There are several strategies to handle missing data:
Deleting Rows
One approach is to simply delete rows with missing values using the dropna
function.
df_drop = df.dropna() print(df_drop.isnull().sum())
Filling Missing Values
Alternatively, you could fill missing values with a test statistic like mean, median, or mode using the fillna
function.
df_filled = df.fillna(df.mean()) print(df_filled.isnull().sum())

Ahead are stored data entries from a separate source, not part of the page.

/-- FX65 loads V[0] to V[X] from I to I + X, leaves the registers above VX and all of memory, and advances
I by X + 1; past 4095 it raises at the first bad address, the loads before it made and I not advanced
(43_index_memory.md, the entry of FX65; the state at the fault is the spec's decision D10, log 13). -/
def Obligations.RegisterLoadReadsV0ToVx : Prop :=
  Encodes 0xF0FF#16 0xF065#16 (fun op => .ldRegs (fieldX op)) ∧
  ∀ (x : Reg) (s : State),
    ∃ t, exec (.ldRegs x) s = .next t ∧
      (∀ k : Reg, t.v[k] =
        if k ≤ x ∧ s.i.toNat + k.val ≤ 4095 then s.mem.read (s.i.toNat + k.val) else s.v[k]) ∧
      (s.i.toNat + x.val ≤ 4095 →
        t = { s with v := t.v, i := BitVec.ofNat 16 (s.i.toNat + x.val + 1) }) ∧
      (s.i.toNat + x.val > 4095 → s.fault = none →
        t = { s with v := t.v, fault := some (.addressOutOfRange (max s.i.toNat 4096)) })

/-! ### Display (44_display.md) -/

/-- 00E0 turns all 2048 pixels dark and sets DRAWFLAG, and changes nothing else (44_display.md, the entry
of 00E0; DRAWFLAG is the spec's decision D11, log 14). -/
def Obligations.ClearScreenBlanksEveryPixel : Prop :=
  Encodes 0xFFFF#16 0x00E0#16 (fun _ => .cls) ∧
  ∀ s : State, ∃ t, exec .cls s = .next t ∧ (∀ x y, pixel t.fb x y = false) ∧
    t = { s with fb := t.fb, drawFlag := true }

/-- DXYN, when its N sprite bytes are in memory (or N = 0): every pixel of the screen is XORed with the
sprite bit that falls on it, wrapped at both edges; VF becomes 1 when some pixel lit before is dark after,
else 0; DRAWFLAG is set; nothing else changes (44_display.md, the entry of DXYN; bit 7 leftmost is the
spec's decision D8, log 11, the operand order D7, DRAWFLAG D11). -/
def Obligations.DrawXorsTheSpriteOntoTheScreen : Prop :=
  Encodes 0xF000#16 0xD000#16 (fun op => .drw (fieldX op) (fieldY op) (fieldN op)) ∧
  ∀ (x y : Reg) (n : Fin 16) (s : State), n.val = 0 ∨ s.i.toNat + n.val ≤ 4096 →
    ∃ (t : State) (coll : Bool), exec (.drw x y n) s = .next t ∧
      (∀ px py, pixel t.fb px py =
        (pixel s.fb px py ^^ spriteAt s.mem s.i.toNat s.v[x] s.v[y] n.val px py)) ∧
      (coll = true ↔ ∃ px py, pixel s.fb px py = true ∧ pixel t.fb px py = false) ∧
      t = { s with fb := t.fb, v := s.v.set 15 (if coll then 1#8 else 0#8), drawFlag := true }

/-- DXYN that runs past memory: it raises at the first bad address, the sprite rows before it are drawn,
and VF and DRAWFLAG are not written (44_display.md, the entry of DXYN; the spec's decision D10, log 13). -/
def Obligations.DrawPastMemoryStopsAtTheBadRow : Prop :=
  ∀ (x y : Reg) (n : Fin 16) (s : State), n.val ≥ 1 → s.i.toNat + n.val > 4096 → s.fault = none →
    ∃ t, exec (.drw x y n) s = .next t ∧
      (∀ px py, pixel t.fb px py =
        (pixel s.fb px py ^^ spriteAt s.mem s.i.toNat s.v[x] s.v[y] (4096 - s.i.toNat) px py)) ∧
      t = { s with fb := t.fb, fault := some (.addressOutOfRange (max s.i.toNat 4096)) }

/-- Drawing the same sprite at the same place again restores the screen, and reports a collision exactly
when the first draw lit a pixel (44_display.md, corner case (c) of DXYN). -/
def Obligations.DrawingTwiceRestoresTheScreen : Prop :=
  ∀ (x y : Reg) (n : Fin 16) (s t u : State), n.val = 0 ∨ s.i.toNat + n.val ≤ 4096 →
    exec (.drw x y n) s = .next t → u.fb = t.fb → u.mem = s.mem → u.i = s.i →
    u.v[x] = s.v[x] → u.v[y] = s.v[y] →
    ∃ w, exec (.drw x y n) u = .next w ∧ w.fb = s.fb ∧
      (w.v[15] = 1#8 ↔ ∃ px py, pixel s.fb px py = false ∧ pixel t.fb px py = true)
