-- ==== Sys2Proof/Tests/Slice0.lean ====
section
/-!
SUPPORT. Tests of one decode or one step each, with expected results from spec/ (95_test_vectors.md T-…,
30_encoding.md), and the witnesses that the statements' hypotheses can be met.
-/

namespace Sys2Proof.Tests

open Sys2Proof.Machine

/-! ### Helpers -/

/-- `s` with some registers set. -/
def withV (l : List (Reg × Byte)) (s : State) : State := l.foldl (fun t p => setV p.1 p.2 t) s

/-- `s` with some bytes of memory set. -/
def withM (l : List Host.Cell) (s : State) : State :=
  l.foldl (fun t c => { t with mem := t.mem.write c.1 c.2 }) s

/-- The next state, where the step answers one. -/
def next? (s : State) : Option State :=
  match step s with
  | .next t => some t
  | .fault _ => none
  | .refused _ => none

/-- The state after one step that runs the word `op` from `s`. -/
def after (op : Nat) (s : State) : Option State := next? (s.withFetchWord 16 op)

/-- The state after reset. -/
abbrev s0 : State := State.reset

/-! ### Well-formedness: one ill-formed word for each check (30_encoding.md R76), and its neighbour -/

theorem test_wf_family0 : wellFormed 0x01E0#16 = false ∧ wellFormed 0x00E0#16 = true := by decide
theorem test_wf_family5 : wellFormed 0x5121#16 = false ∧ wellFormed 0x5120#16 = true := by decide
theorem test_wf_family8 : wellFormed 0x8128#16 = false ∧ wellFormed 0x812E#16 = true := by decide
theorem test_wf_family9 : wellFormed 0x9121#16 = false ∧ wellFormed 0x9120#16 = true := by decide
theorem test_wf_familyE : wellFormed 0xE19F#16 = false ∧ wellFormed 0xE19E#16 = true := by decide
theorem test_wf_familyF : wellFormed 0xF1FF#16 = false ∧ wellFormed 0xF10A#16 = true := by decide

/-! ### Decoding: for every constructor a word written out from 30_encoding.md R75 -/

theorem test_decode_cls : decode 0b0000000011100000#16 = .ok (.cls) := by rfl
theorem test_decode_ret : decode 0b0000000011101110#16 = .ok (.ret) := by rfl
theorem test_decode_jp : decode 0b0001001101000101#16 = .ok (.jp 0x345) := by rfl
theorem test_decode_call : decode 0b0010111100000001#16 = .ok (.call 0xF01) := by rfl
theorem test_decode_seImm : decode 0b0011101001000010#16 = .ok (.seImm 0xA 0x42) := by rfl
theorem test_decode_sneImm : decode 0b0100000111111110#16 = .ok (.sneImm 0x1 0xFE) := by rfl
theorem test_decode_seReg : decode 0b0101001001110000#16 = .ok (.seReg 0x2 0x7) := by rfl
theorem test_decode_ldImm : decode 0b0110111100010010#16 = .ok (.ldImm 0xF 0x12) := by rfl
theorem test_decode_addImm : decode 0b0111010111110000#16 = .ok (.addImm 0x5 0xF0) := by rfl
theorem test_decode_ldReg : decode 0b1000000100100000#16 = .ok (.ldReg 0x1 0x2) := by rfl
theorem test_decode_orReg : decode 0b1000001101000001#16 = .ok (.orReg 0x3 0x4) := by rfl
theorem test_decode_andReg : decode 0b1000010101100010#16 = .ok (.andReg 0x5 0x6) := by rfl
theorem test_decode_xorReg : decode 0b1000011110000011#16 = .ok (.xorReg 0x7 0x8) := by rfl
theorem test_decode_addReg : decode 0b1000100110100100#16 = .ok (.addReg 0x9 0xA) := by rfl
theorem test_decode_sub : decode 0b1000101111000101#16 = .ok (.sub 0xB 0xC) := by rfl
theorem test_decode_shr : decode 0b1000110111100110#16 = .ok (.shr 0xD 0xE) := by rfl
theorem test_decode_subn : decode 0b1000111100000111#16 = .ok (.subn 0xF 0x0) := by rfl
theorem test_decode_shl : decode 0b1000000111111110#16 = .ok (.shl 0x1 0xF) := by rfl
theorem test_decode_sneReg : decode 0b1001001000110000#16 = .ok (.sneReg 0x2 0x3) := by rfl
theorem test_decode_ldI : decode 0b1010101111001101#16 = .ok (.ldI 0xBCD) := by rfl
theorem test_decode_jpV0 : decode 0b1011001000010000#16 = .ok (.jpV0 0x210) := by rfl
theorem test_decode_rnd : decode 0b1100000100001111#16 = .ok (.rnd 0x1 0x0F) := by rfl
theorem test_decode_drw : decode 0b1101000100100101#16 = .ok (.drw 0x1 0x2 0x5) := by rfl
theorem test_decode_skp : decode 0b1110010010011110#16 = .ok (.skp 0x4) := by rfl
theorem test_decode_sknp : decode 0b1110010110100001#16 = .ok (.sknp 0x5) := by rfl
theorem test_decode_ldVxDt : decode 0b1111000100000111#16 = .ok (.ldVxDt 0x1) := by rfl
theorem test_decode_ldVxK : decode 0b1111001000001010#16 = .ok (.ldVxK 0x2) := by rfl
theorem test_decode_ldDtVx : decode 0b1111001100010101#16 = .ok (.ldDtVx 0x3) := by rfl
theorem test_decode_ldStVx : decode 0b1111010000011000#16 = .ok (.ldStVx 0x4) := by rfl
theorem test_decode_addI : decode 0b1111010100011110#16 = .ok (.addI 0x5) := by rfl
theorem test_decode_ldF : decode 0b1111011000101001#16 = .ok (.ldF 0x6) := by rfl
theorem test_decode_ldB : decode 0b1111011100110011#16 = .ok (.ldB 0x7) := by rfl
theorem test_decode_stRegs : decode 0b1111100001010101#16 = .ok (.stRegs 0x8) := by rfl
theorem test_decode_ldRegs : decode 0b1111100101100101#16 = .ok (.ldRegs 0x9) := by rfl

In this case, Pandas calculates the mean of the ‘Age’ and ‘Experience’ columns and uses these values to fill the missing values in the respective columns.
Removing Duplicates
Duplicate entries in your dataset can distort your analysis and lead to incorrect conclusions. Fortunately, Pandas provides easy-to-use functionality to detect and remove duplicate rows.
Let’s first check for duplicates in our DataFrame:
print(df.duplicated().sum())
The duplicated
function returns a Boolean series that is True if a row is a duplicate.
If duplicates exist, you have to remove them for accurate results. Here’s how you can do it:
df_unique = df.drop_duplicates() print(df_unique.duplicated().sum())
Output:
0
The drop_duplicates
function returns a copy of the DataFrame with the duplicate rows removed.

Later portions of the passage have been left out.